Ia menunduk, mencium tanah yang kini menjadi peristirahatan terakhir Ayah. Dan di hatinya, ada ruang kecil yang seolah didekap kembali—bukan oleh tangan nyata, tapi oleh kenangan yang tetap hidup. Saat Aluna pulang ke rumah hari itu, Ibu menunggu di dapur dengan sepiring pisang goreng dan secangkir teh hangat.

“Ibu tahu kamu ke makam Ayah,” kata Ibu pelan. “Kamu mirip Ayah. Diam-diam tapi dalam.”

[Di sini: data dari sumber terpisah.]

/-- A core (R17). `wdog` counts, for each engine by its number, the cycles in which an entry has run without progress (R351).
-/
structure Core where
  slots : Vector Slot 4
  b0 : BitVec 7
  b1 : BitVec 7
  b2 : BitVec 7
  vregs : Nat
  degraded : Bool
  pinned : List Nat
  context : Option Nat
  tlb : List TlbEntry
  tags : Table TagEntry
  wms : Vector Wm 8
  rings : Vector Ring 4
  vq : EngQ
  cq : EngQ
  mq : EngQ
  vrun : Option VRun
  mrun : Option MRun
  active : Plane
  shadow : Plane
  lower : Table Acc
  upper : Table Acc
  upperCommitted : Bool
  mxw : BitVec 3
  nestMark : BitVec 128
  nestAnchor : BitVec 16
  nestRun : Bool
  turn : Nat
  rota : List Nat
  shoots : List Shoot
  saving : Bool
  wdog : Table Nat
  deriving DecidableEq, Repr

/-! ## Dies and clusters -/

/-- A semaphore operation in a home's order of arrival (R214, R216 to R219). -/
inductive SemKind
  | sig (amount : W64)
  | add (addend : W64)
  | set (value : W64)
  | read
  | wait (threshold : W64) (take : Bool)
  | arm (launch tcb : Nat) (threshold : W64)
  deriving DecidableEq, Repr

/-- A semaphore operation with its source device, slot and task, its queue's generation (R363), and the reference cycle in
which it takes effect at the home (R231). -/
structure SemOp where
  index : Nat
  kind : SemKind
  core : Nat
  slot : Fin 4
  uid : Nat
  queue : Nat
  gen : BitVec 8
  dev : BitVec 20
  due : Nat
  deriving DecidableEq, Repr

/-- A gang operation in a home's order of arrival (R55): `enroll` joins at admission, and `quit` is the GANG.LEAVE of a task
that has ended by EXIT (R235). -/
inductive GangKind | arrive | join | leave | enroll | quit
  deriving DecidableEq, Repr

/-- A gang operation with its source, and the reference cycle in which it takes effect at the home (R231). -/
structure GangOp where
  kind : GangKind
  launch : Nat
  gang : BitVec 6
  core : Nat
  slot : Fin 4
  uid : Nat
  due : Nat
  deriving DecidableEq, Repr

/-- An arm record (R51, R212), with the generation of its queue (R363). -/
structure Arm where
  index : Nat
  threshold : W64
  launch : Nat
  tcb : Nat
  dev : BitVec 20
  gen : BitVec 8
  deriving DecidableEq, Repr

/-- A waiting SEM.WAIT (R217), with its queue and the queue's generation (R363). -/
structure Waiter where
  index : Nat
  threshold : W64
  take : Bool
  core : Nat
  slot : Fin 4
  uid : Nat
  dev : BitVec 20
  queue : Nat
  gen : BitVec 8
  deriving DecidableEq, Repr

/-- A TCB in a ready queue (R52); a TCB formed for a readmission has no index (R56). -/
structure ReadyTcb where
  launch : Nat
  prio : BitVec 8
  rstep : W64
  index : Option Nat
  order : Nat
  num : W32
  prog : W64
  arg : W64
  role : Role
  gang : Option (BitVec 6)
  origin : Origin
  deriving DecidableEq, Repr

/-- A spawned child in a pending pool (R48). -/
structure Child where
  launch : Nat
  num : W32
  prog : W64
  arg : W64
  role : Role
  gang : Option (BitVec 6)
  deriving DecidableEq, Repr

/-- A compute die (R15): its semaphore store, scheduler, Nimbus registers and L2 disable state. `drz` is the engine whose
Drizzle reset comes next and `drzAt` the reference cycle from which the time to it runs (R356), `alarmed` holds for each
engine the reference cycle and the cause of its latest alarm (R377). -/
structure Die where
  sems : Table W64
  arms : List Arm
  inbox : List SemOp
  waiters : List Waiter
  gangs : List GangOp
  ready : List ReadyTcb
  pool : List Child
  disp : List (Nat × Nat)
  nbctl : W64
  nbwdog : W64
  nbevt : W64
  nbcnt : W64
  nbtest : W64
  nbtcyc : W64
  drz : Nat
  drzAt : Nat
  alarmed : Table (Nat × Nat)
  drzWindow : Bool
  d2 : Option Nat
  noD2 : Bool
  l2off : Table (BitVec 16)
  slices : BitVec 16
  deriving DecidableEq, Repr

/-- The states of an in-field test (R404). -/
inductive TestState | none | emptying | running
  deriving DecidableEq, Repr

/-- A cluster: test state (R404, R405), clock (R380 to R384), monitors and throttle (R407, R430). `lost` counts the
twentieths of a cycle that replays, holds and stretches have taken since `baseClk`, the reference cycle at which the
count of cycles was `base` twentieths, and `debt` what stretches still have to take; `spent` counts the replay cycles of
the step, `stop` is the reference cycle at which the latest replay ends, and `heldAt` the one in which the hold began;
`stretched` holds the reference cycles of recent stretches, `placed` the queues that placed a task since the last
pass and `emptied` those that were pre-empted to empty the cluster for its test. `testDue` remembers a test that fell due
on a die of a D2 context, `tested` and `emptyAt` are the reference cycles of the latest test and of the start of the wait for
an empty cluster, and `sampled` is the sampling period of the latest sample. -/
structure Cluster where
  retired : Bool
  test : TestState
  testDue : Bool
  tested : Nat
  emptyAt : Nat
  sampled : Nat
  lastPass : W64
  placed : List Nat
  emptied : List Nat
  base : Nat
  baseClk : Nat
  lost : Nat
  debt : Nat
  stop : Nat
  spent : Nat
  hold : Bool
  heldAt : Nat
  stretched : List Nat
  mon : W64
  thermal : Nat
  power : Nat
  walks : Nat
  deriving DecidableEq, Repr

/-! ## Queues and launches -/

/-- A host queue: its configuration block (R413), status (R414), cadence (R395) and pre-emption (R371), with the reference
cycles at which the ladder (`ladder`) and its rung 2 (`saveAt`) began, and whether rung 2 has decided to wait for the end of a D2
superstep (`awaits`, R376). `blockLevel` is DETLEVEL of the configuration block beside the level in effect (R427), and `staged` says
that RFETCH has staged a packet with which its queue core is not done (R426). -/
structure Queue where
  ring : W64
  log2n : Nat
  prio : BitVec 8
  ws : BitVec 2
  excl : Bool
  slack : Nat
  stataddr : W64
  evring : W64
  log2e : Nat
  troot : W64
  blockLevel : BitVec 2
  semb : Nat
  semn : Nat
  t1 : Nat
  t2 : Nat
  ckbase : W64
  savebase : W64
  dies : BitVec 8
  head : W32
  tail : W32
  resident : Bool
  qcore : Nat
  gen : BitVec 8
  level : BitVec 2
  err : BitVec 8
  evovf : Bool
  evseq : W32
  evcount : W32
  statword : W64
  rung : BitVec 2
  ladder : Nat
  saveAt : Nat
  awaits : Bool
  stopped : Bool
  hot : Bool
  breakWith : Nat
  cadence : Bool
  period : BitVec 48
  tick : W64
  switching : Option (BitVec 2)
  staged : Bool
  waiting : Bool
  resetting : Bool
  fences : List Nat
  deriving DecidableEq, Repr

/-- A lease (R83). -/
structure Lease where
  base : W64
  pages : Nat
  lw : Bool
  lx : Bool
  demand : Bool
  deriving DecidableEq, Repr

/-- A gang (R54): members and arrivals by task, the generation, and the statuses recorded for members that were
saved while they waited (R244). -/
structure Gang where
  members : List Nat
  arrived : List Nat
  gen : Nat
  broken : Bool
  joiners : List GangOp
  recorded : List (Nat × W64)
  deriving DecidableEq, Repr

/-- How far a launch has come. -/
inductive Stage | queued | ticking | admitted | over
  deriving DecidableEq, Repr

/-- A launch: its descriptor (R34, R35), status record (R37) and progress (R38 to R46); `phaseStart` holds the next task
number and the counts of ended tasks at the start of the phase (R361). -/
structure Launch where
  queue : Nat
  desc : W64
  stage : Stage
  state : BitVec 8
  err : BitVec 8
  prog : W64
  args : W64
  tvec : W64
  entries : List (BitVec 16)
  nent : Nat
  roles : List (BitVec 2)
  vregs : Nat
  b0 : BitVec 7
  b1 : BitVec 7
  b2 : BitVec 7
  det : BitVec 2
  cgran : Bool
  mindie : Nat
  maxdie : Nat
  gpol : Bool
  prio : BitVec 8
  count : Nat
  phases : List (Nat × Nat)
  phase : Nat
  leases : List Lease
  ntcb : Nat
  tcbs : W64
  spill : W64
  spillcap : Nat
  status : W64
  mask : BitVec 8
  home : Nat
  order : Nat
  nextTask : Nat
  lastTask : Nat
  nextNum : Nat
  exited : Nat
  faulted : Nat
  phaseStart : Nat × Nat × Nat
  armedLeft : Nat
  remoteArms : Nat
  gstepStart : W64
  gstepEnd : W64
  spillHead : Table Nat
  spillTail : Table Nat
  gangs : Table Gang
  pinned : List Nat
  trans : List TlbEntry
  barrier : Option Nat
  doneAt : Option Nat
  deriving DecidableEq, Repr

/-! ## Links, host and firmware -/

/-- A link (R398, R399): a Berby port 0 to 35, or a die-to-die edge from 36 on, with its send window in flits, its arbitration
weight, and the period of 2^20 reference cycles of its latest hand-over. -/
structure Link where
  shadow : Nat
  excluded : List Nat
  half : Bool
  out : Bool
  cost : Nat
  window : Nat
  weight : Nat
  rot : Nat
  errors : Nat
  retry : Bool
  deriving DecidableEq, Repr

/-- A Flambeol queue core (R422, R423) with its machine trap registers. -/
structure FCore where
  x : Vector W64 32
  pc : W64
  lmem : Table Byte
  pending : BitVec 7
  asleep : Bool
  swMask : W64
  swLimit : Option Nat
  swRd : XReg
  mepc : W64
  mcause : W64
  mtval : W64
  mtvec : W64
  deriving DecidableEq, Repr

/-- The management core of an I/O die (R15): a RISC-V core with 256 KiB of local memory, whose base instruction set is
another architecture's. -/
structure MCore where
  x : Vector W64 32
  pc : W64
  lmem : Table Byte
  deriving DecidableEq, Repr

/-- An image slot of the configuration flash (R424). -/
structure Image where
  bytes : List Byte
  verified : Bool
  deriving DecidableEq, Repr

/-- A mailbox command that has been accepted and not answered: its OPCODE, TAG and arguments as they were when GO was
set, the device that sent it if it came over the links, whether it has gone to a group member, and whether its action
has started (R419, R421). -/
structure Cmd where
  opcode : Nat
  tag : W32
  args : List W64
  src : Option (BitVec 20)
  away : Bool
  started : Bool
  deriving DecidableEq, Repr

/-- The management mailbox (R419). -/
structure Mailbox where
  opcode : BitVec 16
  member : BitVec 4
  reserved : BitVec 12
  tag : W32
  args : Table W64
  go : Bool
  cmd : Option Cmd
  result : BitVec 16
  rtag : W32
  res : Table W64
  data : Table Byte
  deriving DecidableEq, Repr

/-- A route to a device (R412): the port it leaves by, its hop count, and what other devices' ports add to its cost (R399).
-/
structure Route where
  port : Nat
  hops : Nat
  extra : Nat
  deriving DecidableEq, Repr

/-- A source that counts faults (R397). -/
inductive FaultSrc
  | lane (link lane : Nat)
  | way (die set way : Nat)
  | line (core line : Nat)
  | engine (core : Nat) (e : EngId)
  deriving DecidableEq, Repr

/-- The snapshot registers of every block (R406): those of a block that is not listed hold what they do after reset. -/
structure Snapshot where
  cores : List (Nat × List W64)
  marks : List (Nat × BitVec 128)
  counts : List (Nat × W64 × W64)
  ways : List (Nat × BitVec 16)
  ports : List (Nat × List Nat)
  mons : List (Nat × W64)
  deriving DecidableEq, Repr

/-- Bytes that are not yet at their home, newest first: published at a scope narrower than the package (R195, R198), or
written by an engine operation, with its queue and ordinal, and not yet published (R208). Each carries the host queue whose
work it is and that queue's generation (R363). -/
structure Over where
  uid : Nat
  scope : Scope
  core : Nat
  loc : Nat
  byte : Byte
  eng : Option (Nat × Nat)
  stamp : Nat × BitVec 8 := (0, 0)
  deriving DecidableEq, Repr

/-- What a device that does not bridge has asked of its bridging device (R409): under which tag, for which task in which slot,
by which of the slot's units (0 its own loads, 1 vector, 2 copy and 3 matrix entries, 4 its atomic, 5 its fetches), of which
granule, and whether a read's value has arrived. -/
structure HostReq where
  tag : Nat
  uid : Nat
  core : Nat
  slot : Nat
  unit : Nat
  granule : Nat
  back : Bool
  deriving DecidableEq, Repr

/-- What the model keeps of a saved core beside its image in memory (R373): the queue, the core, the tasks in their
slots, the boundaries, the queued records as instructions, the recorded planes, which bank is the committed one, the mark
and the anchor of the latest nest if one has run (R294, R311, R313), whether the core was reset rather than saved, and
the reason of the SCHED_BREAK its tasks meet on resume, or 0 (R376, R392), the slots held for a group (R41), the order and
place of the turns (R58), who took each watermark register (R207), the spoiled tag entries (R72), and the remap table: the
landings still on their way to the pool, each with the bytes by location, its record and its watermark register as they are
once it has arrived (R339). -/
structure Saved where
  queue : Nat
  core : Nat
  slots : List (Nat × Slot)
  vregs : Nat
  bounds : List (BitVec 7)
  vq : EngQ
  cq : EngQ
  mq : EngQ
  planes : List Plane
  rings : List Ring
  upper : Bool
  nest : Bool
  nestMark : BitVec 128
  nestAnchor : BitVec 16
  fresh : Bool
  reason : Nat
  held : List (Nat × Slot)
  rota : List Nat
  turn : Nat
  owners : List (Nat × Nat)
  badTags : List Nat
  remap : List (List (Nat × Byte) × QRec × Wm)
  deriving DecidableEq, Repr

Aluna tersenyum. “Aku cuma takut kalau semua cerita tentang Ayah menguap begitu aja. Jadi aku tulis. Biar suatu hari nanti, anakku juga tahu siapa kakeknya.”

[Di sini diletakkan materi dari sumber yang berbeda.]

/-- The exact value a conversion rounds, by the cases of R117. -/
def Acc.num (x : Acc) (w : Int) : Num :=
  if x.nan || (x.pinf && x.ninf) then .nan false
  else if x.pinf then .inf false
  else if x.ninf then .inf true
  else if x.ov || decide ((2 : Int) ^ 127 ≤ x.val) || decide (x.val < -((2 : Int) ^ 127)) then .inf (decide (x.val < 0))
  else if x.val = 0 then .fin (x.anz && x.ne) 0 0
  else .fin (decide (x.val < 0)) x.val.natAbs (w - 100)

/-- A conversion out of ACC128 into a float format (R117): RNE, no FPCTL bit, no flag. -/
def Acc.toFmt (x : Acc) (w : Int) (f : FFmt) : Nat := ((fmtOf f).write .rne false (x.num w)).1

/-- A conversion into an integer with bounds (R117). -/
def Acc.toInt (x : Acc) (w lo hi : Int) : Int :=
  match x.num w with
  | .nan _ => 0
  | y => (y.toIntBounded .rne lo hi).1

end Sys2Proof.Machine
end

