/-- An operation put into a home's order of arrival: by the cycle, then by the global index of the core, then by the slot
(R231). -/
def insertSem (o : SemOp) : List SemOp → List SemOp
  | [] => [o]
  | p :: ps =>
    if o.due < p.due ∨ (o.due = p.due ∧ (o.core < p.core ∨ (o.core = p.core ∧ o.slot < p.slot))) then o :: p :: ps
    else p :: insertSem o ps
/-- A gang operation put into a home's order of arrival (R231). -/
def insertGang (o : GangOp) : List GangOp → List GangOp
  | [] => [o]
  | p :: ps =>
    if o.due < p.due ∨ (o.due = p.due ∧ (o.core < p.core ∨ (o.core = p.core ∧ o.slot < p.slot))) then o :: p :: ps
    else p :: insertGang o ps

/-- A semaphore operation reaches the order of arrival of its home (R231). -/
def State.postSem (s : State) (die : Nat) (o : SemOp) : State :=
  s.modDie die fun d => { d with inbox := insertSem o d.inbox }

/-- The reference cycle in which an operation leaves the executing slot, a number of cycles after its latest publication
(R231). -/
def State.leaveAt (s : State) (after : Nat) : Nat := Nat.max s.refclk s.slot.busyTill + after

/-- The executing slot is occupied until a number of cycles after its latest publication (R231). -/
def State.occupy (s : State) (after : Nat) : State := s.mapSlot fun l => { l with busyTill := Nat.max s.refclk l.busyTill + after }

/-- A semaphore operation leaves the slot, a number of cycles from now, for the home its name gives (R210, R214): a die of
this device, or another device over the Berby links (R408). -/
def State.sendSem (s : State) (name : W64) (k : SemKind) (after : Nat) : State :=
  let l := s.slot
  let q := (s.launchOf s.cur).queue
  let g := (s.queueOf s.cur).gen
  if semDev name = s.devid then
    s.postSem (semDie name) { index := semIndex name, kind := k, core := s.cur.core, slot := s.cur.slot, uid := l.uid,
                              queue := q, gen := g, dev := s.devid,
                              due := s.leaveAt after + wayCycles s.cur.core (semDie name) }
  else
    { s with outbox := s.outbox ++
        [{ dest := semDev name, body := .semUpdate name (semAmount k) (semOpCode k) (semTcb k).1 (semTcb k).2 s.devid
            s.cur.core s.cur.slot.val l.uid q g }] }

/-- A SEM.WAIT that went to another device can be withdrawn there (R244). -/
def State.noteAway (s : State) (name : W64) : State :=
  if semDev name = s.devid then s else s.mapSlot fun l => { l with away := some name, cancelled := false }

/-- The slot waits for an answer. -/
def State.waitFor (s : State) (w : Wait) : State :=
  s.mapSlot fun l => { l with wait := w, started := true, stalled := false, lag := 0 }

/-- System scope raises DETERMINISM in D2 before any effect (R243). -/
def State.scopeOk (s : State) (sc : Scope) : Bool := !(sc == .system && s.level == 2)

/-- SEM.SIG: publishes, sends the update and goes on (R216); what the slot sends afterwards leaves after it (R231). -/
def execSemSig (a b : XReg) (sc : Scope) (s : State) : Out :=
  let word := (Instr.semSig a b sc).encode
  .next (if !(s.scopeOk sc) then s.trapOpen .determinism word
  else s.withName (s.rx a) word fun s =>
    let after := s.slot.pubCycles sc + 1
    (((s.boundary s.cur sc).sendSem (s.rx a) (.sig (s.rx b)) after).occupy after).retire)

/-- SEM.WAIT: the wait is sent, and the slot holds until its condition is met at the home (R217). -/
def execSemWait (d a b : XReg) (take : Bool) (s : State) : Out :=
  .next (s.withName (s.rx a) (Instr.semWait d a b take).encode fun s =>
    ((s.sendSem (s.rx a) (.wait (s.rx b) take) 0).waitFor (.sem d true)).noteAway (s.rx a))

/-- SEM.ADD (R218). -/
def execSemAdd (d a b : XReg) (s : State) : Out :=
  .next (s.withName (s.rx a) (Instr.semAdd d a b).encode fun s =>
    (s.sendSem (s.rx a) (.add (s.rx b)) 0).waitFor (.sem d false))

/-- SEM.SET (R218). -/
def execSemSet (a b : XReg) (s : State) : Out :=
  .next (s.withName (s.rx a) (Instr.semSet a b).encode fun s => (s.sendSem (s.rx a) (.set (s.rx b)) 0).waitFor (.sem 0 false))

/-- SEM.READ (R218). -/
def execSemRead (d a : XReg) (s : State) : Out :=
  .next (s.withName (s.rx a) (Instr.semRead d a).encode fun s => (s.sendSem (s.rx a) (.read) 0).waitFor (.sem d false))

/-- SEM.ARM: DETERMINISM in D2 (R243); then the TCB is checked as a write and the name is checked (R219); result 2 for
an index past the table; otherwise the arm is sent, and the home answers 0, 1 or 3. For a home on another device this device
holds the TCB, so it looks at its STATE before it sends the arm. -/
def execSemArm (d a b : XReg) (s : State) : Out :=
  let word := (Instr.semArm d a b).encode
  let i := (s.rx a).toNat
  let l := s.launchOf s.cur
  let at_ := l.tcbs + w64 (64 * i)
  let name := s.rx b
  let arm := fun (s : State) =>
    s.withName name word fun s =>
      let t := s.rx (pairHi b)
      if semDev name = s.devid then (s.sendSem name (.arm s.slot.launch i t) 0).waitFor (.sem d false)
      else if s.tcbFree s.slot.launch i then (s.sendSem name (.arm s.slot.launch i t) 0).waitFor (.arm d i name t)
      else (s.wx d 1).retire
  .next (if s.level = 2 then s.trapOpen .determinism word
  else if l.ntcb ≤ i then s.withName name word fun s => (s.wx d 2).retire
  else
    match s.checkTranslated s.cur at_.toNat 1 .write Mode.early with
    | .ok _ s1 =>
      (match s1.checkTranslated s.cur (at_ + 63).toNat 1 .write Mode.early with
       | .ok _ s2 => arm s2
       | .park entry => s.parkHere at_ entry
       | .stall _ | .away .. => s.stallHere
       | .trap _ => s.trap .lease at_ word)
    | .park entry => s.parkHere at_ entry
    | .stall _ | .away .. => s.stallHere
    | .trap _ => s.trap .lease at_ word)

Ibu menatap Aluna, lalu memeluknya erat.

“Kamu tahu, Ayahmu nggak pernah punya banyak. Tapi dia selalu bilang: ‘Selama aku bisa jadi tempat pulang buat kalian, aku cukup bahagia.’”

Dan hari itu, Aluna belajar satu hal lagi: Kadang, cinta terbesar tidak terlihat dalam pemberian besar, tapi dalam kehadiran kecil yang konsisten. Dalam suara sandal di beranda. Dalam cerita ayam dan topi ajaib. Dalam senyum kaku di foto usang.

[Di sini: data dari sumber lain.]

/-- The start of a copy: the destination, the ring slot, the watermark register (R322, R336); a CPPF has nothing to
land. -/
def Core.startCopy (c : Core) (q : QRec) (k : CopyKind) : Core :=
  let order := c.cq.recs.foldl (fun a x => Nat.max a x.order) 0 + 1
  let ring := c.ring (bits (q.op 7) 1 0)
  let dst := if k = .ring then ring.addr ring.alloc else q.op 1
  let q1 := { q with st := .running, started := true, dst := dst, order := order, rslot := ring.alloc,
                     fin := if k = .prefetch then .done else .no }
  let c1 := c.modRec .copy q.idx fun _ => q1
  let c2 := if k = .ring then c1.modRing (bits (q.op 7) 1 0) fun r => { r with alloc := r.alloc + 1 } else c1
  if cpWmen q.ops then
    c2.modWm (cpWmi q.ops) fun _ =>
      { lo := dst, hi := dst + w64 (wrapTo 64 (copyExtent k q.ops)), wm := dst,
        stat := w64 (b2n (copyRed k q.ops).isSome * 2 ^ 16 + cpTag q.ops * 256 + q.slot.val * 16 + b2n q.late * 8 + 1)
        owner := (q.uid, q.ord) }
  else c2

/-- A timed copy that is late where it reaches the buffer or its time: TIME_LATE in D2, LATE otherwise (R338). -/
def State.lateCopy (s : State) (g : Nat) (q : QRec) : State :=
  if q.det = 2 then
    let (v, s1) := s.freeAs ⟨g, q.slot⟩ 3 q.ord
    s1.stopCopy g q .timeLate v
  else (s.modSlot ⟨g, q.slot⟩ fun l => { l with late := true }).modCore g fun c =>
    c.modRec .copy q.idx fun x => { x with late := true, st := .held }

/-- The engine takes the oldest queued entry (R227, R322, R336, R338, R348); none where it must wait. -/
def State.copyStart (s : State) (g : Nat) : Option State :=
  let c := s.core g
  if c.saving then none else
  match c.cq.recs.find? fun q => q.st == .queued with
  | none => none
  | some q =>
    let blocked := c.paused q.uid || c.cq.recs.any fun x => x.st == .running && (match x.instr with | .tokwait .. => true | _ => false)
    if blocked then none
    else if q.bad then some (s.badCopy g q)
    else match copyKindOf q.instr with
      | none => some (s.modCore g fun c => c.modRec .copy q.idx fun x => { x with st := .running })
      | some .timed =>
        if 32 ≤ (c.cq.recs.filter fun x => x.st == .held).length then none
        else
          let (step, cyc) := s.cptTime g q
          if !q.late && s.timePassed g q.det.toNat step cyc then some (s.lateCopy g q)
          else some (s.modCore g fun c => c.modRec .copy q.idx fun x => { x with st := .held })
      | some k =>
        let ring := c.ring (bits (q.op 7) 1 0)
        if !(c.copyRoom q) || (k == .ring && decide (ring.nslot.toNat ≤ ring.alloc - ring.rel)) then none
        else some (s.modCore g fun c => c.startCopy q k)

/-- The order of the time-sorted buffer (R338). -/
def cptBefore (a b : (Nat × Nat) × QRec) : Bool :=
  decide (a.1.1 < b.1.1) || (a.1.1 == b.1.1 && decide (a.1.2 < b.1.2))

/-- A held copy whose time came before the barrier of its superstep: it does not start, and SCHED_BREAK with reason 6
becomes pending, as one event of that cause (R389, R392, R434). -/
def State.breakCopy (s : State) (g : Nat) (q : QRec) : State :=
  (s.modCore g (·.removeCopy q)).modSlot ⟨g, q.slot⟩ fun l =>
    if l.evTraps.any fun x => x.cause == .schedBreak then l
    else { l with evTraps := l.evTraps ++ [q.report .copy .schedBreak 6], stalled := false }

/-- Whether the barrier of the superstep of an entry's task has passed before a step (R389). -/
def State.barrierBy (s : State) (g : Nat) (q : QRec) (step : Nat) : Bool :=
  match (s.launchOf ⟨g, q.slot⟩).barrier with
  | some b => decide (b % 2 ^ 48 ≤ step)
  | none => false

/-- The first held copy whose time has come starts when the engine is free (R338), if the barrier of its superstep had
passed when it came (R389). -/
def State.cptStart (s : State) (g : Nat) : Option State :=
  let c := s.core g
  if c.saving then none else
  let held := (c.cq.recs.filter fun x => x.st == .held).map fun q => (s.cptTime g q, q)
  let first := held.foldl (fun acc x => match acc with
    | none => some x
    | some y => if cptBefore x y then some x else some y) none
  match first with
  | none => none
  | some ((step, cyc), q) =>
    if !(s.timeReached g q.det.toNat step cyc) then none
    else if c.paused q.uid then none
    else if q.bad then some (s.badCopy g q)
    else if q.det = 2 && !(s.barrierBy g q step) then some (s.breakCopy g q)
    else if !(c.copyRoom q) then none
    else some (s.modCore g fun c => c.startCopy q .timed)

/-! ## The end of an entry (R327) -/

/-- The completion signal of an entry: its writes are published at the semaphore's scope, and the semaphore's home gets
SEM.SIG's update of 1 (R208, R231, R327); a name that fails R213 is fatal. -/
def State.copySignal (s : State) (g : Nat) (q : QRec) : State :=
  let r : SlotRef := ⟨g, q.slot⟩
  let name := cpSem q.ops
  let ctx := (s.core g).context.getD 0
  match s.semCheckFor ctx q.det.toNat name with
  | some c =>
    if (s.slotAt r).occ && (s.slotAt r).uid == q.uid then s.pendTrap r (q.report .copy c name) else s
  | none =>
    let own := fun (o : Over) => o.uid == q.uid && o.eng == some (1, q.ord)
    let n := ((s.overlay.filter own).map fun o => o.loc / 64).eraseDups.length
    let s1 := (s.flushBy own).modSlot r fun l =>
      if l.occ && l.uid == q.uid then { l with hidden := l.hidden.filter fun h => !(h.queue == 1 && h.ord == q.ord) } else l
    if semDev name = s.devid then
      s1.postSem (semDie name)
        { index := semIndex name, kind := .sig 1, core := g, slot := q.slot, uid := q.uid, queue := ctx, gen := q.gen,
          dev := s.devid, due := s.refclk + 96 + cdiv n 4 + 1 + wayCycles g (semDie name) }
    else
      { s1 with outbox := s1.outbox ++
          [{ dest := semDev name, body := .semUpdate name 1 0 0 0 s.devid g q.slot.val q.uid ctx q.gen }] }

/-- The address at which a frozen entry stopped: its watermark, or its landing position without one (R228). -/
def Core.frozenAt (c : Core) (q : QRec) : W64 :=
  match copyKindOf q.instr with
  | some k => if cpWmen q.ops then (c.wm (cpWmi q.ops)).wm else w64 (wrapTo 64 (copyDst k q.ops q.dst q.row + q.off))
  | none => 0

/-- The end of the entry in a record (R227, R327): a copy that has finished, when every earlier copy entry of its slot
has ended; a token signal, when every earlier entry of the queue has; a token wait, when it can take its token. -/
def State.copyEnd (s : State) (g idx : Nat) : Option State :=
  let c := s.core g
  match c.cq.recs.find? fun q => q.idx == idx && q.st == .running with
  | none => none
  | some q =>
    let r : SlotRef := ⟨g, q.slot⟩
    let before := c.cq.recs.takeWhile fun x => x.idx != idx
    let s1 := s.modCore g fun c => { c with cq := c.cq.endRec idx }
    let mine := (s.slotAt r).occ && (s.slotAt r).uid == q.uid
    if q.bad then some (s.badCopy g q)
    else match q.instr with
    | .toksig _ t => if before.isEmpty then some (s1.modSlot r (·.tokenUp t)) else none
    | .tokwait _ t => if (s.slotAt r).token t = 0 then none else some (s1.modSlot r (·.tokenDown t))
    | _ =>
      if q.fin = .no || before.any (fun x => x.uid == q.uid && x.st != .ended) then none
      else
        let s2 := if mine ∧ q.fin = .frozen then
            s1.modSlot r fun l => { l with frozen := l.frozen ++ [(q.ord, c.frozenAt q)] } else s1
        some (if cpSemen q.ops then s2.copySignal g q else s2)

/-- COPY_ENTRY_START (R322). -/
def execCopyEntryStart (core : Nat) (s : State) : Out := engineEvent 1 State.copyStart core s
/-- CPT_RELEASE (R338, R389). -/
def execCptRelease (core : Nat) (s : State) : Out := engineEvent 1 State.cptStart core s
/-- COPY_ROW_LANDED (R319, R323, R326). -/
def execCopyRowLanded (core entry : Nat) (s : State) : Out := engineEvent 1 (fun s g => s.copyLand g entry) core s
/-- REDUCTION_MERGE (R330, R333). -/
def execReductionMerge (core : Nat) (s : State) : Out := engineEvent 1 State.copyMerge core s
/-- COPY_ENTRY_END (R327). -/
def execCopyEntryEnd (core entry : Nat) (s : State) : Out := engineEvent 1 (fun s g => s.copyEnd g entry) core s

end Sys2Proof.Machine
end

Aluna menyandarkan tubuhnya ke sandaran kursi di ruang makan. Foto Ayah yang tadi sempat ia bersihkan kini ada di tengah meja, dikelilingi teh, pisang goreng, dan kenangan yang tak pernah benar-benar pergi.

“Ibu,” ujar Aluna sambil memutar cangkir teh pelan, “waktu Ayah meninggal... Ibu takut nggak?”

Ibu tidak langsung menjawab. Ia hanya tersenyum kecil, lalu menatap ke luar jendela, tempat pohon belimbing tumbuh dengan malasnya.

“Takut, tentu. Tapi bukan takut ditinggal sendiri,” jawab Ibu kemudian. “Ibu lebih takut kamu kehilangan arah.”

Aluna menggigit bibir bawahnya. Ia teringat masa-masa setelah kepergian Ayah, saat ia mulai menarik diri, mulai malas sekolah, mulai banyak diam. Bahkan sempat mencoba pura-pura kuat hanya agar tidak membuat Ibu khawatir. Tapi malam tetap jadi tempat paling jujur, tempat semua tangis keluar diam-diam.

“Ibu sering dengar kamu menangis di kamar,” lanjut Ibu seolah membaca isi kepala Aluna. “Ibu juga sering nangis. Tapi nggak di kamar. Di dapur. Di balik tirai.”

Aluna menunduk. “Kenapa harus sembunyi, Bu?”

“Karena kalau ibu juga hancur, siapa yang jaga kamu?”

Hening.

Dan dalam keheningan itu, Aluna melihat sesuatu yang dulu luput dari perhatiannya: betapa hebatnya Ibu menjaga mereka tetap utuh, meski sendiri juga sedang patah.

“Ayah dulu sering bilang,” Ibu melanjutkan, “‘Kita ini mungkin nggak bisa kasih segalanya buat anak. Tapi asal dia tahu kita selalu ada, itu sudah lebih dari cukup.’”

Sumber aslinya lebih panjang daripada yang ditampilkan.